Stephanie Jones: Book Review - The Life and Loves of a He Devil by Graham Norton

Publish Date
Friday, 14 November 2014, 12:00AM
Author
By Stephanie Jones

Graham Norton’s effervescent blend of camp and cheek has earned him fans among all generations and three high-profile current roles, the most lucrative being a long-running Friday night talk-show gig that has made him one of the BBC’s most highly paid stars.

The others, a fortnightly advice column in the Daily Telegraph and a Saturday morning show on BBC Radio 2, are covered in the ‘Work’ chapter of Norton’s frank and entertaining new memoir, The Life and Loves of a He Devil, which delivers what he promises at the outset - not a chronology of events since the publication of his autobiography proper, So Me, a decade ago, but a distillation of and hilarious rumination over his great passions, which along with his career include dogs, “booze”, men, divas, Ireland and New York.

In an introductory anecdote that sets the mood for what follows – funny and revealing without being dirty, self-aware but not self-deprecating – Norton says the idea for a follow-up book about his life came to him as he surveyed the room at his 50th-birthday party (“itself an enormous gay wedding where I would declare my undying love for myself”) and saw himself reflected in the 300 attendees, who included k d lang, a “smattering” of guests from his talk show and a posse of friends, family and colleagues.

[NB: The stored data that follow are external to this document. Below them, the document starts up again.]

-- ==== Sys2Proof/Laws/Ready.lean ====
section
/-! SUPPORT. A tick whose inputs are in order runs its own effect. -/

namespace Sys2Proof.Machine

theorem exec_tickOsc_ready {s : State} {k : Fin 16} (h : k.val < s.params.nOsc) (r : OscReady s k) :
    exec (.tickOsc k.val) s = .next (s.setOsc k (s.oscAfter k)) := by
  obtain ⟨hp, hf, ⟨sr, hsr, hsr0⟩, ⟨d, hd, hd0, hd1⟩, ⟨o, ho⟩, ⟨e, he⟩, ⟨dt, hdt⟩, ⟨b, hb⟩, ⟨sc, hsc⟩, hl⟩ := r
  have h1 : s.oscChannelsOk k = true := by simp only [State.oscChannelsOk, Bool.and_eq_true, chOk_iff]; exact ⟨hp, hf⟩
  have h2 : s.oscControlBad k = false := by
    simp only [State.oscControlBad, hsr, hd, Value.test, Bool.or_eq_false_iff, le_eq_false_iff, lt_eq_false_iff]
    exact ⟨by simpa using hsr0, by simpa using hd0, by simpa using hd1⟩
  have h3 : s.oscReadsFinite k = true := by
    simp only [State.oscReadsFinite, hsr, hd, ho, he, hdt, hb, hsc, isFinite_fin, Bool.true_and, decide_eq_true_eq]
    exact fun c hc => ⟨isFinite_iff.mpr (hl c hc).1, isFinite_iff.mpr (hl c hc).2⟩
  show settle _ s (tickOsc k.val s) = _
  simp only [tickOsc, unitIndex_of_lt h, h1, h2, h3, Bool.true_eq_false, Bool.false_eq_true, if_false, settle]

theorem exec_tickGain_ready {s : State} {k : Fin 16} (h : k.val < s.params.nGain) (r : GainReady s k) :
    exec (.tickGain k.val) s = .next (s.setGain k (s.gainAfter k)) := by
  obtain ⟨hi, hc, ⟨f, hf⟩, l, e, hl, he, hl0, he0, hz, hlane⟩ := r
  have h1 : s.gainChannelsOk k = true := by
    simp only [State.gainChannelsOk, Bool.and_eq_true, chOk_iff]; exact ⟨hi, hc⟩
  have h2 : s.gainControlBad k = false := by
    simp only [State.gainControlBad, hl, he, Value.test, Bool.or_eq_false_iff, lt_eq_false_iff]
    exact ⟨by simpa using hl0, by simpa using he0⟩
  have h3 : s.gainZeroPow k = false := by
    simp only [State.gainZeroPow, Bool.or_eq_false_iff, decide_eq_false_iff_not, not_exists]
    refine ⟨?_, fun c hcz => ?_⟩
    · simp only [State.levelZeroPow, hl, he, Value.test, Bool.and_eq_false_iff, eq_eq_false_iff]
      simpa using not_and_or.mp hz
    · obtain ⟨hcn, hb⟩ := hcz
      simp only [State.cvZeroPow, he, Value.test, Bool.and_eq_true, decide_eq_true_eq, InPort.connected] at hb
      exact ((hlane c hcn).2 hb.1.1.1.1).2 ⟨by simpa using eq_iff.mp hb.1.1.1.2, by simpa using eq_iff.mp hb.2⟩
  have h4 : s.gainReadsFinite k = true := by
    simp only [State.gainReadsFinite, hl, he, hf, isFinite_fin, Bool.true_and, decide_eq_true_eq]
    exact fun c hcn => ⟨isFinite_iff.mpr (hlane c hcn).1, fun hcon =>
      isFinite_iff.mpr ((hlane c hcn).2 (of_decide_eq_true hcon)).1⟩
  show settle _ s (tickGain k.val s) = _
  simp only [tickGain, unitIndex_of_lt h, h1, h2, h3, h4, Bool.true_eq_false, Bool.false_eq_true, if_false, settle]

theorem exec_tickBern_ready {s : State} {k : Fin 16} (h : k.val < s.params.nBern) (r : BernReady s k) :
    exec (.tickBern k.val) s = .next (s.setBern k (s.bernAfter k)) := by
  obtain ⟨hg, hp, hgf, hpf⟩ := r
  have h1 : s.bernChannelsOk k = true := by
    simp only [State.bernChannelsOk, Bool.and_eq_true, chOk_iff]; exact ⟨hg, hp⟩
  have h2 : s.bernReadsFinite k = true := by
    simp only [State.bernReadsFinite, Bool.and_eq_true, Bool.or_eq_true, Bool.not_eq_true', isFinite_iff]
    refine ⟨hgf, ?_⟩
    by_cases hf : s.bernFires k = true
    · by_cases hc : 1 ≤ s.bus.bern[k].prob.ch
      · exact .inr (hpf hf hc)
      · exact .inl (.inr (decide_eq_false hc))
    · exact .inl (.inl (by simpa using hf))
  show settle _ s (tickBern k.val s) = _
  simp only [tickBern, unitIndex_of_lt h, h1, h2, Bool.true_eq_false, if_false, settle]

theorem exec_tickLogic_ready {s : State} {k : Fin 16} (h : k.val < s.params.nLogic) (r : LogicReady s k) :
    exec (.tickLogic k.val) s = .next (s.setLogic k (s.logicAfter k)) := by
  obtain ⟨⟨ha, hav⟩, ⟨hb, hbv⟩, ⟨hx, hxv⟩, ⟨hy, hyv⟩⟩ := r
  have h1 : s.logicChannelsOk k = true := by
    simp only [State.logicChannelsOk, Bool.and_eq_true, chOk_iff]; exact ⟨⟨⟨ha, hb⟩, hx⟩, hy⟩
  have h2 : s.logicReadsFinite k = true := by
    simp only [State.logicReadsFinite, Bool.and_eq_true, isFinite_iff]; exact ⟨⟨⟨hav, hbv⟩, hxv⟩, hyv⟩
  show settle _ s (tickLogic k.val s) = _
  simp only [tickLogic, unitIndex_of_lt h, h1, h2, Bool.true_eq_false, if_false, settle]

end Sys2Proof.Machine
end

Perhaps the most revealing portion of the book, the chapter on men, will also be the most familiar to those who have read So Me, as Norton unflinchingly recounts various carnal and romantic escapades and muses frankly on where he finds himself in his early 50s after a series of long-term and long-distance relationships. He admits that despite his fondness for an accent, the latter element isn’t accidental, for he is unwilling to share everything required to have the “happy ever after”. What is apparent, as the upfront placement of the chapter titled ‘Dogs’ suggests, is that the great loves of his life are a Labradoodle named Bailey and a terrier, Madge.

Despite his lifelong obsession with dogs, he didn’t own one until adopting Bailey 10 years ago, and various humiliating experiences (Middle Eastern picnickers confronted with Bailey’s genetic brand of “hungry genius”; a hapless passerby who was left with the impression that Norton had imbued his pets with racist ideology) lead him to conclude, “If dignity is something that interests you, never get a dog.”

Similar enthusiasm and candour infect the entire book, which, much as Norton does on television, straddles the invisible line between too-much and not-enough. Tales of one-night-stands in unfamiliar environs and episodes of overindulgence are recounted with subtlety and a gauzy lens over the grittier bits. As in So Me, Norton remembers a dear friend, Syd, who was beloved in their London community before his death from AIDS in the 1980s. It is a sobering reminder that in spite of the levity Norton applies to the experience of leaving “the shores of heterosexuality behind” after early affairs with women, many of his compatriots did not survive the era.

Above all, the impression left by The Life and Loves of a He Devil is that of the author’s gratitude. Norton has innumerable loved ones, homes in London, Ireland and New York, a thriving career and, as a comprehensive physical at the half-century mark disclosed, robust health that has not been compromised by his close relationship with alcohol. Will we see another journey through the scintillating Norton psyche in 10 years’ time? I wouldn’t bet against it.